Temos uma maioria assegurada, ainda não está tão próximo o despertar do campesinato pobre; temos tempo suficiente. Não creio que a maioria siga os extremistas num país essencialmente camponês. E contra uma maioria segura, em uma república verdadeiramente demmocrática, a insurreição é impossível. Assim falaria a segunda voz.

Quiçá se encontre uma terceira voz, entre alguns partidários de Martov ou de Spiridonova que diga: Me indigna, “camaradas”, que ambos, ao raciocinar acerca da Comuna e da possibilidade de sua existência, os coloqueis sem vacilar ao lado de seus adversários, um de uma forma, o outro de outra, mas ambos estais da parte dos que esmagaram a Comuna. Não farei agitação pela Comuna, não posso de antemão prometer que combaterei em suas fileiras como o fará todo bolchevique, mas devo dizer, contudo, que se a Comuna surge apesar de meus esforços, antes ajudarei a seus defensores que a seus adversários...

A discordância no bloco é grande e inevitável, pois na democracia pequeno-burguesa está representado um mundo de matizes, desde o completo burguês plenamente ministeriável até um semimendigo, não de todo apto ainda para adotar o ponto de vista do proletariado.

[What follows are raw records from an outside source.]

-- ==== Sys2Proof/Certificates/Slice0/Obligations.lean ====
section
/-! DEFINITION. The statements about the PX48. -/
open Sys2Proof
open Sys2Proof.Machine

/-- A step runs the command at the front of the queue with the queue's rest. (spec/95_what_each_step_holds.md) -/
def Obligations.StepRunsFrontCommand : Prop :=
  (∀ (s : State) (c : Instr) (rest : List Instr), s.pending = c :: rest → step s = exec c { s with pending := rest }) ∧
  (∀ s : State, s.pending = [] → step s = .next s) ∧
  (∀ (s : State) (nbits w : Nat), decodeTableWord nbits w = none ∧ s.withFetchWord nbits w = s)

/-- Every command answers a next state and leaves the commands that wait behind it as they are. (spec/95_what_each_step_holds.md) -/
def Obligations.EveryCommandLeavesTheQueue : Prop :=
  (∀ (c : Instr) (s : State), ∃ t, exec c s = .next t ∧ t.pending = s.pending) ∧
  (∀ s t : State, step s = .next t → t.pending = s.pending.tail)

/-- Every step keeps the memories in canonical form. (spec/01_architecture.md, spec/02_register_model.md) -/
def Obligations.EveryStepKeepsMemoryCanonical : Prop :=
  (∀ s t : State, MemOk s → step s = .next t → MemOk t)

/-- No step returns a blown fuse bit to 0. (R625) -/
def Obligations.ABlownFuseStaysBlown : Prop :=
  (∀ s t : State, step s = .next t → FusesKept s t)

/-- The state after reset is canonical, with an empty queue, at level Normal with every island running. (spec/00_scope.md, spec/17_power_reset_bist.md, R47, R701) -/
def Obligations.ResetStateHoldsItsInvariant : Prop :=
  (MemOk State.reset ∧ State.reset.pending = [] ∧ State.reset.sys.mem = [] ∧ State.reset.sys.fuses = 0 ∧ State.reset.dev.time = 0 ∧
  State.reset.dev.level = .normal ∧ State.reset.dev.rd PWR_CAUSE 0 = 0 ∧ (∀ k < 10, State.reset.dev.islStat (Island.ofIdx k) = 0) ∧
  (∀ p < 128, State.reset.dev.bit (BLK_LOCK p) 0 0 = false) ∧ State.reset.dev.txn = {})

/-- A write acts on every bit of a register under the bit's own access code; that KIND 4 is recorded where both a closed SEAL
and a TXN field would change is the model's choice (log entry 193). (R749, R77, R78, R18, R19, R20) -/
def Obligations.AFieldTakesAWriteByItsCode : Prop :=
  (∀ (r : RegRow) (old v : Word) (so tx : Bool) (b : Nat),
  (r.rw.getLsbD b = true → r.w1c.getLsbD b = false → r.w1s.getLsbD b = false →
  (fieldWrite r old v so tx).1.getLsbD b = v.getLsbD b) ∧
  (r.w1c.getLsbD b = true → r.rw.getLsbD b = false → r.w1s.getLsbD b = false → r.txn.getLsbD b = false → r.sealed.getLsbD b = false →
  (fieldWrite r old v so tx).1.getLsbD b = (old.getLsbD b && !v.getLsbD b)) ∧
  (r.w1s.getLsbD b = true → r.rw.getLsbD b = false → r.w1c.getLsbD b = false → r.txn.getLsbD b = false → r.sealed.getLsbD b = false →
  (fieldWrite r old v so tx).1.getLsbD b = (old.getLsbD b || v.getLsbD b)) ∧
  (r.txn.getLsbD b = true → r.rw.getLsbD b = false → r.w1c.getLsbD b = false → r.w1s.getLsbD b = false →
  (fieldWrite r old v so tx).1.getLsbD b = if tx && (!r.sealed.getLsbD b || so) then v.getLsbD b else old.getLsbD b) ∧
  (r.sealed.getLsbD b = true → r.txn.getLsbD b = false → r.rw.getLsbD b = false → r.w1c.getLsbD b = false → r.w1s.getLsbD b = false →
  (fieldWrite r old v so tx).1.getLsbD b = if so then v.getLsbD b else old.getLsbD b) ∧
  (r.rw.getLsbD b = false → r.w1c.getLsbD b = false → r.w1s.getLsbD b = false → r.txn.getLsbD b = false → r.sealed.getLsbD b = false →
  (fieldWrite r old v so tx).1.getLsbD b = old.getLsbD b)) ∧
  (∀ (r : RegRow) (old v : Word) (so tx : Bool),
  ((fieldWrite r old v so tx).2 = 4 ↔ so = false ∧ ∃ b, r.sealed.getLsbD b = true ∧ old.getLsbD b ≠ v.getLsbD b) ∧
  ((fieldWrite r old v so tx).2 = 5 ↔ tx = false ∧ (∃ b, r.txn.getLsbD b = true ∧ old.getLsbD b ≠ v.getLsbD b) ∧
  ¬ (so = false ∧ ∃ b, r.sealed.getLsbD b = true ∧ old.getLsbD b ≠ v.getLsbD b)))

E ninguém sabe qual vai ser em cada momento dado a realidade dessa discordância.

 



As linhas precedente foram escritas na sexta-feira, 1º de setembro, e, devido a circunstâncias casuais (a história dirá que sob Kerenski nem todos os bolcheviques gozavam do direito de fixar livremente a sua residência), não chegaram à Redação nesse mesmo dia. E depois de haver lido os jornais de sábado e os de hoje, me digo: quiçá seja demasiado tarde para propor um compromisso. Quiçá tenham passado também os poucos dias em que era possível ainda um desenvolvimento pacífico. Sim, tudo indica que já passaram. Kerenski se apartará, de um modo ou de outro, do partido esserrista e dos esserristas e se garantirá com a ajuda dos burgueses sem os esserristas, graças à inação destes... Sim, tudo indica que já passaram os dias em que se havia tornado ocasionalmente possível o caminho do desenvolvimento pacífico. Só me resta enviar estas notas à Redação, rogando-lhe que as encabece assim: Pensamentos tardios... Às vezes, quiçá, pode ser de certo interesse conhecer alguns pensamentos tardios.

3 de setembro de 1917.


Lênin, pseudônimo de Vladimir Ilich Ulianov (1870-1924), o líder dos bolcheviques e da revolução dos soviétes na Rússia de 1917, escreveu este artigo um mês e pouco antes da vitoriosa insurreição de 25 de outubro (7 de novembro, pelo calendário gregoriano).